Primary chemotherapy-associated effect of second-line chemotherapy on survival of patients with advanced ovarian cancer

Abstract

The current treatment of patients with recurrent ovarian cancer who have received initial platinum- or taxane-based chemotherapy depends on the results of the initial chemotherapy. The purpose of this study was to evaluate how to make the selection of second-line agents for patients with recurrent ovarian carcinoma initially diagnosed as stage II to IV. We conducted a retrospective crossover study in patients who received second-line chemotherapy at Jikei University School of Medicine. We evaluated the responses, progression-free survivals, survivals of second-line chemotherapy, and overall survivals after primary surgery for 51 patients. The treatment cohorts were defined as follows: TC1, patients who were given paclitaxel and carboplatin as first-line chemotherapy and who, upon recurrence, were treated with a platinum-based combination as second-line; and TC2, patients who were given a non-taxane-based platinum combination as first-line chemotherapy, followed, at the time of recurrence, with paclitaxel and carboplatin. The response rates of the second-line chemotherapy for the TC1 and TC2 groups were 44% and 25% (P=0.09).
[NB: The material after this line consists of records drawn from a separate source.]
/-- R189: with an entry pending the open step is a fair one. -/
theorem State.exists_fair_step {s : State} (hen : s.ctl.enStatus = true) (hq : s.ctl.cmdFifo ≠ []) :
    ∃ e : EngineStep, fairStep e = true ∧ s.engineEnabled e = true := by
  cases hab : s.ctl.abortLatch with
  | true => exact ⟨.discard, rfl, State.engineEnabled_discard_iff.mpr ⟨hen, hab, hq⟩⟩
  | false =>
    obtain ⟨entry, rest, hq⟩ := List.exists_cons_of_ne_nil hq
    have hhead : s.ctl.cmdFifo.head? = some entry := by rw [hq]; rfl
    match entry, hhead with
    | .wr b true, hhead => exact ⟨.takeStart, rfl, State.engineEnabled_takeStart_iff.mpr ⟨hen, hab, b, hhead⟩⟩
    | .wr d false, hhead => exact ⟨.takeData, rfl, State.engineEnabled_takeData_iff.mpr ⟨hen, hab, d, hhead⟩⟩
    | .rd, hhead => exact ⟨.takeRead, rfl, State.engineEnabled_takeRead_iff.mpr ⟨hen, hab, hhead⟩⟩

/-- Settles O41: every open step but the disable sync is `State.openStep`. -/
theorem whichEngineStepsAreOpen : Obligations.WhichEngineStepsAreOpen := by
  refine fun s => ⟨fun hen e he => ?_, State.exists_fair_step, fun e f he hf hne => ?_⟩
  · have hdis : e ≠ .disableSync := by
      rintro rfl
      obtain ⟨-, hen'⟩ := State.engineEnabled_disableSync_iff.mp he
      exact absurd hen' (ne_true_of_eq_false hen)
    exact (State.eq_openStep he hdis).trans (if_pos hen)
  · refine or_iff_not_imp_left.mpr fun hdis => not_not.mp fun hdis' => hne ?_
    exact (State.eq_openStep he hdis).trans (State.eq_openStep hf hdis').symm

/-! ### The SCL counts (R179) -/

/-- The state with other SCL counts written. -/
def State.withCounts (s : State) (h l : Count) : State :=
  { s with ctl := { s.ctl with hcnt := .written h, lcnt := .written l } }

theorem State.askAck_withCounts (s : State) (h l : Count) (a : Addr7) (p : AckPhase) :
    (s.withCounts h l).askAck a p = ((s.askAck a p).1, (s.askAck a p).2.withCounts h l) := by
  have hsame : (s.withCounts h l).ackAssured a = s.ackAssured a := rfl
  cases hassured : s.ackAssured a with
  | true => rw [State.askAck_of_assured (hsame.trans hassured), State.askAck_of_assured hassured]
  | false =>
    cases hacks : s.env.acks with
    | nil =>
      rw [State.askAck_of_no_answers (hsame.trans hassured) hacks, State.askAck_of_no_answers hassured hacks]
      rfl
    | cons k ks =>
      rw [State.askAck_of_answer (hsame.trans hassured) hacks, State.askAck_of_answer hassured hacks]
      rfl

theorem State.askByte_withCounts (s : State) (h l : Count) :
    (s.withCounts h l).askByte = (s.askByte.1, s.askByte.2.withCounts h l) := by
  have hsame : (s.withCounts h l).env.rxBytes = s.env.rxBytes := rfl
  cases hbytes : s.env.rxBytes with
  | nil => simp only [State.askByte, hsame, hbytes]; rfl
  | cons b bs => simp only [State.askByte, hsame, hbytes]; rfl

theorem State.sendByte_withCounts (s : State) (h l : Count) (a : Addr7) (d : Byte) :
    (s.withCounts h l).sendByte a d = (s.sendByte a d).withCounts h l := by
  simp only [State.sendByte, State.askAck_withCounts]
  split <;> rfl

theorem State.receiveByte_withCounts (s : State) (h l : Count) :
    (s.withCounts h l).receiveByte = s.receiveByte.withCounts h l := by
  simp only [State.receiveByte, State.askByte_withCounts]
  rfl

/-- An address phase does not use the counts where what follows it does not. -/
theorem State.addressed_withCounts (s : State) (h l : Count) (a : Addr7) (dir : BusDir) {k : State → State}
    (hk : ∀ t : State, k (t.withCounts h l) = (k t).withCounts h l) :
    (s.withCounts h l).addressed a dir k = (s.addressed a dir k).withCounts h l := by
  rcases hask : s.askAck a (.addr a dir) with ⟨ack, t⟩
  simp only [State.addressed, State.addressPhase, State.askAck_withCounts, hask]
  cases ack with
  | true => exact hk (t.logBus (addressEvent s.ctl.phase a dir true))
  | false => rfl

section Counts
variable {s : State} {hc lc : Count} (hh : s.ctl.hcnt = .written hc) (hl : s.ctl.lcnt = .written lc) (h l : Count)
include hh hl

theorem State.cfgMissing_withCounts : (s.withCounts h l).cfgMissing = s.cfgMissing := by
  simp [State.cfgMissing, State.withCounts, hh, hl]

/-- The configuration test asks of the counts only that they are written. -/
theorem State.configured_withCounts {k k' : Addr7 → State} (hk : ∀ a, k' a = (k a).withCounts h l) :
    (s.withCounts h l).configured k' = (s.configured k).withCounts h l := by
  have htar : (s.withCounts h l).ctl.tar = s.ctl.tar := rfl
  simp only [State.configured, State.cfgMissing_withCounts hh hl, htar]
  split
  · rfl
  · exact hk _
  · rfl

theorem State.takeStart_withCounts (b : Byte) : (s.withCounts h l).takeStart b = (s.takeStart b).withCounts h l :=
  State.configured_withCounts hh hl h l fun a =>
    State.addressed_withCounts s.popCmd h l a .w fun t => t.sendByte_withCounts h l a b

theorem State.takeData_withCounts (d : Byte) : (s.withCounts h l).takeData d = (s.takeData d).withCounts h l := by
  refine State.configured_withCounts hh hl h l fun a => ?_
  have hphase : (s.withCounts h l).ctl.phase = s.ctl.phase := rfl
  rw [hphase]
  split
  · exact s.popCmd.sendByte_withCounts h l a d
  · exact State.addressed_withCounts s.popCmd h l a .w fun t => t.sendByte_withCounts h l a d

theorem State.takeRead_withCounts : (s.withCounts h l).takeRead = s.takeRead.withCounts h l := by
  refine State.configured_withCounts hh hl h l fun a => ?_
  have hphase : (s.withCounts h l).ctl.phase = s.ctl.phase := rfl
  have hrx : (s.withCounts h l).ctl.rxFifo = s.ctl.rxFifo := rfl
  have hcfg : (s.withCounts h l).cfg = s.cfg := rfl
  rw [hphase, hrx, hcfg]
  split
  · rfl
  · split
    · exact s.popCmd.receiveByte_withCounts h l
    · exact State.addressed_withCounts s.popCmd h l a .r fun t => t.receiveByte_withCounts h l

theorem State.engineEffect_withCounts (e : EngineStep) :
    (s.withCounts h l).engineEffect e = (s.engineEffect e).withCounts h l := by
  have hq : (s.withCounts h l).ctl.cmdFifo = s.ctl.cmdFifo := rfl
  cases e with
  | enableSync | stop | discard => rfl
  | disableSync =>
    rw [State.engineEffect, State.engineEffect, State.disableSync_eq, State.disableSync_eq]
    rfl
  | takeStart =>
    simp only [State.engineEffect, hq]
    split
    · exact State.takeStart_withCounts hh hl h l _
    · rfl
  | takeData =>
    simp only [State.engineEffect, hq]
    split
    · exact State.takeData_withCounts hh hl h l _
    · rfl
  | takeRead => exact State.takeRead_withCounts hh hl h l

end Counts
The median progression-free survivals of TC1 and TC2 were 12.9 and 6.4 months (P=0.018; hazard ratio [HR], 2.42; 95% confidence interval [CI], 1.16-5.04). The median survivals after second-line chemotherapy for the two groups were 16.8 and 10.4 months (P=0.007; HR, 2.78; 95% CI, 1.33-5.84) and overall survivals after primary surgery were 36.6 and 27.9 months (P=0.007; HR, 2.36; 95% CI, 1.07-5.21). The TC1 group demonstrated a significantly better response and extension of progression-free survival, as well as significantly better survival after crossover and overall survival after primary surgery. As this was a retrospective analysis, this effect should be considered as hypothesis-generating and assessed prospectively in other trials comparing these two chemotherapy schedules.